## AIM OF THE TASK
Here is a block of entries. Write out its lines exactly, from the first through the one containing "(rn : Bool)".

┄┄┄┄┄┄┄┄┄┄┄┄┄┄┄┄┄┄┄┄

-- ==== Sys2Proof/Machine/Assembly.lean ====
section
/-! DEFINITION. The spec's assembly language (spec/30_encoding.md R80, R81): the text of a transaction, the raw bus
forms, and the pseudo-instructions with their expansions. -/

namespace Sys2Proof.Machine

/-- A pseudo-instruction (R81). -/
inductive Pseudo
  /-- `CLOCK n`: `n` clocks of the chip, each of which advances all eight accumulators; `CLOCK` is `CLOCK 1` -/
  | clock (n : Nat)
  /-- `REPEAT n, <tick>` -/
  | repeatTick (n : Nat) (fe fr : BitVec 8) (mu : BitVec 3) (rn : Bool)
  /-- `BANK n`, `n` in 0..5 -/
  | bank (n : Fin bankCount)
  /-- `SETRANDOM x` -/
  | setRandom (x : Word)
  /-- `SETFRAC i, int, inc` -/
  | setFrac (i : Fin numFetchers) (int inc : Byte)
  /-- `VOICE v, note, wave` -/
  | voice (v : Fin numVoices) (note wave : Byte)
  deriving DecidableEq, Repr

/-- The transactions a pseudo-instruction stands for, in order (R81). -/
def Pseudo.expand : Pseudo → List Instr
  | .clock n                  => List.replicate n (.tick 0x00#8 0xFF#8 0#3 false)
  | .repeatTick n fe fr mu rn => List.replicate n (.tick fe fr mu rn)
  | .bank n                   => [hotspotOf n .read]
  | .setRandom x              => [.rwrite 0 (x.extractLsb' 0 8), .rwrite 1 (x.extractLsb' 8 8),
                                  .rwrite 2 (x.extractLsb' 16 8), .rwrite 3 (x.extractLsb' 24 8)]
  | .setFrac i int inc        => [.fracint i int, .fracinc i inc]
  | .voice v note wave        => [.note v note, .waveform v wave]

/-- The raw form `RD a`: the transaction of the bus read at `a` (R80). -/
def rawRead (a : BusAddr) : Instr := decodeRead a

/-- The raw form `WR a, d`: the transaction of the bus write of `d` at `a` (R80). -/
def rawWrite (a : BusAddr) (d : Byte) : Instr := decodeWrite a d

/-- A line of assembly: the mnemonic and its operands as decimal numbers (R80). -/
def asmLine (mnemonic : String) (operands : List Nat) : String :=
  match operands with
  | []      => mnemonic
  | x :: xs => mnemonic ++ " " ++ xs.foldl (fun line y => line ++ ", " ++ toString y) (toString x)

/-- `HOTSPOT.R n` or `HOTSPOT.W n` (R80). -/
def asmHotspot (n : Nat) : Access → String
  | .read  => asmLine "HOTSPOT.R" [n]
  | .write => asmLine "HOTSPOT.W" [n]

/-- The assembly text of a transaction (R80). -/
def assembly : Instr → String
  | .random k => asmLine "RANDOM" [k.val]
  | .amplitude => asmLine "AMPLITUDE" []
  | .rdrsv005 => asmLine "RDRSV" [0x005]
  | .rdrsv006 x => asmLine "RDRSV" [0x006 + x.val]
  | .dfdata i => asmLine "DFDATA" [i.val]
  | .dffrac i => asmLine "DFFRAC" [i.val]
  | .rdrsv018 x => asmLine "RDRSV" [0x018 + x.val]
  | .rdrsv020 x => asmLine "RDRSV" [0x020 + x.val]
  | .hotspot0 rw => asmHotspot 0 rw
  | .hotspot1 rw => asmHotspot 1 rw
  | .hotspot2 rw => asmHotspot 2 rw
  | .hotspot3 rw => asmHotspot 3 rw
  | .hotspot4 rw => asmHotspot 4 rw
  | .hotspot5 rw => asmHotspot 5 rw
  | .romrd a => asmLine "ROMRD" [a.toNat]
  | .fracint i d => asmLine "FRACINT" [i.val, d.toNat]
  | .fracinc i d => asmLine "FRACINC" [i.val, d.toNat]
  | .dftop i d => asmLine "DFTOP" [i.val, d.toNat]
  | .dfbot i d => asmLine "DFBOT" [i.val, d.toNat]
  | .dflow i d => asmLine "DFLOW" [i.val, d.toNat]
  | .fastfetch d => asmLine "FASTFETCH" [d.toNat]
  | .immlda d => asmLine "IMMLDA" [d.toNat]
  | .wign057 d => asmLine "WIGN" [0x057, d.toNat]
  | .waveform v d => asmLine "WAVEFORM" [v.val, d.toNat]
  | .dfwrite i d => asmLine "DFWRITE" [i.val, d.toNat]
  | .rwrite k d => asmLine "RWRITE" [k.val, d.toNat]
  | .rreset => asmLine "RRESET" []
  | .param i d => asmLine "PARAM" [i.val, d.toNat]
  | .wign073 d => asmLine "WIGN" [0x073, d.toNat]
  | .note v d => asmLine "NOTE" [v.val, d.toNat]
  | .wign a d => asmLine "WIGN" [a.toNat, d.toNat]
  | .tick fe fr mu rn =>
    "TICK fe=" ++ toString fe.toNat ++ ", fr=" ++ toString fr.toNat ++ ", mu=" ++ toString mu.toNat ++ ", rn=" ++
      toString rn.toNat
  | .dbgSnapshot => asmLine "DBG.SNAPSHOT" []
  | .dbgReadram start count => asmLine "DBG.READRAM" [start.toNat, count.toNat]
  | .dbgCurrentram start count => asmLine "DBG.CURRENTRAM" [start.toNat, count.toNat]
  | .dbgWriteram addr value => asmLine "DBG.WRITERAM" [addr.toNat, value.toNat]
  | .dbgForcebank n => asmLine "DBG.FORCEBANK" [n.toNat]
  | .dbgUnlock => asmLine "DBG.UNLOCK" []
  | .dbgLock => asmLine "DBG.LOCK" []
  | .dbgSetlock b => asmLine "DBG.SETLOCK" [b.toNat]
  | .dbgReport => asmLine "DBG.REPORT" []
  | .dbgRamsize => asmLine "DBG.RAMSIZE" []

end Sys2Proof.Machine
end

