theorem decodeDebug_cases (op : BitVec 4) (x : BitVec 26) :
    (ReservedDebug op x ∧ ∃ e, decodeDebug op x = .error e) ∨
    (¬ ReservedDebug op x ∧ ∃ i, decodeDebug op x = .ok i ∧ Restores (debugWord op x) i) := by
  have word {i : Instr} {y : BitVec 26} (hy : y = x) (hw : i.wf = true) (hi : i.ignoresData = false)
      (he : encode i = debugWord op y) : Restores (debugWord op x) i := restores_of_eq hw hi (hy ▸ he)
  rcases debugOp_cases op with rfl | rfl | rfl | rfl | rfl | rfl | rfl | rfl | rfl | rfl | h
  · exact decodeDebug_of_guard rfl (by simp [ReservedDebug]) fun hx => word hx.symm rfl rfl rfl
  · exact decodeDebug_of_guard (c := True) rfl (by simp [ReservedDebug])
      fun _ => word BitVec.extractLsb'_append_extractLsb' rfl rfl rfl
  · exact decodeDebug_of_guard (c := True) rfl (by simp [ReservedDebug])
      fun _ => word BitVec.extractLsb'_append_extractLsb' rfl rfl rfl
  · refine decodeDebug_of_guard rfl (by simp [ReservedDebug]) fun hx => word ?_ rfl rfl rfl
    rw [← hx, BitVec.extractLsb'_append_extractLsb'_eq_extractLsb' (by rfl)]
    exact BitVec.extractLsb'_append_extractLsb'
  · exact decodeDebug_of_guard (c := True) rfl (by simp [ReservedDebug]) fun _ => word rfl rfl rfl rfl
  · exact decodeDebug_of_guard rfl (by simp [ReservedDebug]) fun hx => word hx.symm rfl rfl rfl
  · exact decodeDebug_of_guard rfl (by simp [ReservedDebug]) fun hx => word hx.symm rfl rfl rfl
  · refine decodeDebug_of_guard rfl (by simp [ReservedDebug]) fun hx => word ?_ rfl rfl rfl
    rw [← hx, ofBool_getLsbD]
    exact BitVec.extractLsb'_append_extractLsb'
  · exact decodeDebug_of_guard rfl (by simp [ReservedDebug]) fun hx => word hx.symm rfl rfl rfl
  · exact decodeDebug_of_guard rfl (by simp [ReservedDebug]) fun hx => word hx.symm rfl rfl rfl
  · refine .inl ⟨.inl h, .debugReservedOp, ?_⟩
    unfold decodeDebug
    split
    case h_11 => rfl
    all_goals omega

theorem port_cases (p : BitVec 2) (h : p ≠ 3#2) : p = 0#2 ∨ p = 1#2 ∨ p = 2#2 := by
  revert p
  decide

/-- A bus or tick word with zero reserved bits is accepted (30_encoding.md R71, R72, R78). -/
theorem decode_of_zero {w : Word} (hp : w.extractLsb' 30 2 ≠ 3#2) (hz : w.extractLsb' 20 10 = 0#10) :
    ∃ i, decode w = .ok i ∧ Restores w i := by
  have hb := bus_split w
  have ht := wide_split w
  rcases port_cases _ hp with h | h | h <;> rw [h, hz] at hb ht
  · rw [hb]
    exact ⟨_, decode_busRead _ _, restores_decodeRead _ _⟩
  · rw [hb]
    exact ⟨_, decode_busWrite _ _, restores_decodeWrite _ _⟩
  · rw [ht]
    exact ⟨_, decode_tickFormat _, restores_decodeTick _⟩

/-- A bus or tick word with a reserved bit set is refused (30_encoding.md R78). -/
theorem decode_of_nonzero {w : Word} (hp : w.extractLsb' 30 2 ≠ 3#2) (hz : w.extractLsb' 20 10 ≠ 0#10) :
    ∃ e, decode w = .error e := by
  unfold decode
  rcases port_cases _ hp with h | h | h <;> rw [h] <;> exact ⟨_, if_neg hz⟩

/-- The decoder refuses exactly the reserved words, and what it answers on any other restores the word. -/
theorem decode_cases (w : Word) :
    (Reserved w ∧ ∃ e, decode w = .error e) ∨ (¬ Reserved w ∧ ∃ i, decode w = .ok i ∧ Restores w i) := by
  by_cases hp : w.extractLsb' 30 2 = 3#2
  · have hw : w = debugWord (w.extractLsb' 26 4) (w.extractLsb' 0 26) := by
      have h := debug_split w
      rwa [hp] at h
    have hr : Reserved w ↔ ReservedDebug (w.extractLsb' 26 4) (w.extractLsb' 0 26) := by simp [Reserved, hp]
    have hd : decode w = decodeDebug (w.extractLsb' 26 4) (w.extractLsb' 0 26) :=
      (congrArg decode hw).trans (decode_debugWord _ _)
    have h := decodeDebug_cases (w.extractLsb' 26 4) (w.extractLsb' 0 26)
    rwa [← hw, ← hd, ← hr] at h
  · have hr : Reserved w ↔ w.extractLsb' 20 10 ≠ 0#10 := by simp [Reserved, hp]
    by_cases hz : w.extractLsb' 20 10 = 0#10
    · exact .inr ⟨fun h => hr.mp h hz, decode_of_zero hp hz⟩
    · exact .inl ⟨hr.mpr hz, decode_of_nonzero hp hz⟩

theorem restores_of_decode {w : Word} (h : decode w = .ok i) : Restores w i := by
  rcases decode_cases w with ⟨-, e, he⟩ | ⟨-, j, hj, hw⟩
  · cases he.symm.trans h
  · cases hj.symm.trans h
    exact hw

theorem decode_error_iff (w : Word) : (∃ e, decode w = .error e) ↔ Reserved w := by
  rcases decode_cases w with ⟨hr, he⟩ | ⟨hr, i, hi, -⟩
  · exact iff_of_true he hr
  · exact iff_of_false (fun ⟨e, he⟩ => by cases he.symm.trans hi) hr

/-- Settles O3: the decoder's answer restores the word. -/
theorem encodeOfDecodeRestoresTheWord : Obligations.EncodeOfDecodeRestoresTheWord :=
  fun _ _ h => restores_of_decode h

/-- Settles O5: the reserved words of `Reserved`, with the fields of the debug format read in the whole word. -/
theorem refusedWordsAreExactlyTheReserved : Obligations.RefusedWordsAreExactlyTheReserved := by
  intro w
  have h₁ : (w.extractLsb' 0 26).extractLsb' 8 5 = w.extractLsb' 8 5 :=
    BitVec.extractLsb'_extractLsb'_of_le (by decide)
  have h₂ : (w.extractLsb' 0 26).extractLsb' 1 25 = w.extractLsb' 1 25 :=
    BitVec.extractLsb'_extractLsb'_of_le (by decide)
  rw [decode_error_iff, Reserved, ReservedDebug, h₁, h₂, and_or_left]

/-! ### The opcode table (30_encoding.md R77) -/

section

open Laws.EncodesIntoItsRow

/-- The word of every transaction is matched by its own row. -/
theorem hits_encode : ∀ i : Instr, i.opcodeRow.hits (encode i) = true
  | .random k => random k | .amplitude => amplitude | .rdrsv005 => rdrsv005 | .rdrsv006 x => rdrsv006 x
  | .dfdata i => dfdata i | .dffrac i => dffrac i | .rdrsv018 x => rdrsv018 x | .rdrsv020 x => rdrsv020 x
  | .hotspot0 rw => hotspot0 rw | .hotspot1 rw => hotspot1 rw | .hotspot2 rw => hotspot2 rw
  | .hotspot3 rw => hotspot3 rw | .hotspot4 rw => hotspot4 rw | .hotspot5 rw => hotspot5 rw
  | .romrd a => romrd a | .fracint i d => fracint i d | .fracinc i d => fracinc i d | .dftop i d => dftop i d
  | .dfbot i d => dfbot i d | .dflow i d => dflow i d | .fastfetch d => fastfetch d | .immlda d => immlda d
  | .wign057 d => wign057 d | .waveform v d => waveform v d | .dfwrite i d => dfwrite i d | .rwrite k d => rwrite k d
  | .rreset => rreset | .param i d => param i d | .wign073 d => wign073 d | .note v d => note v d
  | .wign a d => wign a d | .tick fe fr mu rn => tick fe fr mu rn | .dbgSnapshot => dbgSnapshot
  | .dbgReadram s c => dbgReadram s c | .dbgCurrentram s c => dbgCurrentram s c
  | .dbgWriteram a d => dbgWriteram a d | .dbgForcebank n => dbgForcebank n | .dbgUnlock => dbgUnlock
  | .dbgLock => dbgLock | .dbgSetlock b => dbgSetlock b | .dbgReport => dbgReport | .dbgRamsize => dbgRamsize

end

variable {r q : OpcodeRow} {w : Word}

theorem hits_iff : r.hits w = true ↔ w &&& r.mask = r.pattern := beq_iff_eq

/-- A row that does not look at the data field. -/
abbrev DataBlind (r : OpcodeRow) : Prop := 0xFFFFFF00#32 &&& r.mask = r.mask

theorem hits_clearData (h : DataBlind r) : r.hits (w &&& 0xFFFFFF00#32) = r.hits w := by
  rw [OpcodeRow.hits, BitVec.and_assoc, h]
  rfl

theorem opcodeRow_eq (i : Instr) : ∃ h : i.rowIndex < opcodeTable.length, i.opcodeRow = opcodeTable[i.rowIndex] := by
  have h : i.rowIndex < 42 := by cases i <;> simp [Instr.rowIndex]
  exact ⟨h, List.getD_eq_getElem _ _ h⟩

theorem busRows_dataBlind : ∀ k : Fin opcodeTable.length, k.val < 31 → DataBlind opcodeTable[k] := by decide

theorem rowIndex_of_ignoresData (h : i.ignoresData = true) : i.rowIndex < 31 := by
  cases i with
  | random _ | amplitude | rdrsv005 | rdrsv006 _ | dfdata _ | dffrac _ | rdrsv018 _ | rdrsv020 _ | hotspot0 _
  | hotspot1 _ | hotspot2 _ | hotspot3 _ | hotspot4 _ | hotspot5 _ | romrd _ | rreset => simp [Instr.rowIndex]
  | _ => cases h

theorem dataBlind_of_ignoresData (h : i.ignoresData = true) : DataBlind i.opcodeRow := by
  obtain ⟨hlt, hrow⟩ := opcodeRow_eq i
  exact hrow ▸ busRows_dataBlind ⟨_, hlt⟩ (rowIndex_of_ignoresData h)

┄┄┄┄┄┄┄┄┄┄┄┄┄┄┄┄┄┄┄┄

## WRITTEN ANSWER
-- ==== Sys2Proof/Machine/Assembly.lean ====
section
/-! DEFINITION. The spec's assembly language (spec/30_encoding.md R80, R81): the text of a transaction, the raw bus
forms, and the pseudo-instructions with their expansions. -/

namespace Sys2Proof.Machine

/-- A pseudo-instruction (R81). -/
inductive Pseudo
  /-- `CLOCK n`: `n` clocks of the chip, each of which advances all eight accumulators; `CLOCK` is `CLOCK 1` -/
  | clock (n : Nat)
  /-- `REPEAT n, <tick>` -/
  | repeatTick (n : Nat) (fe fr : BitVec 8) (mu : BitVec 3) (rn : Bool)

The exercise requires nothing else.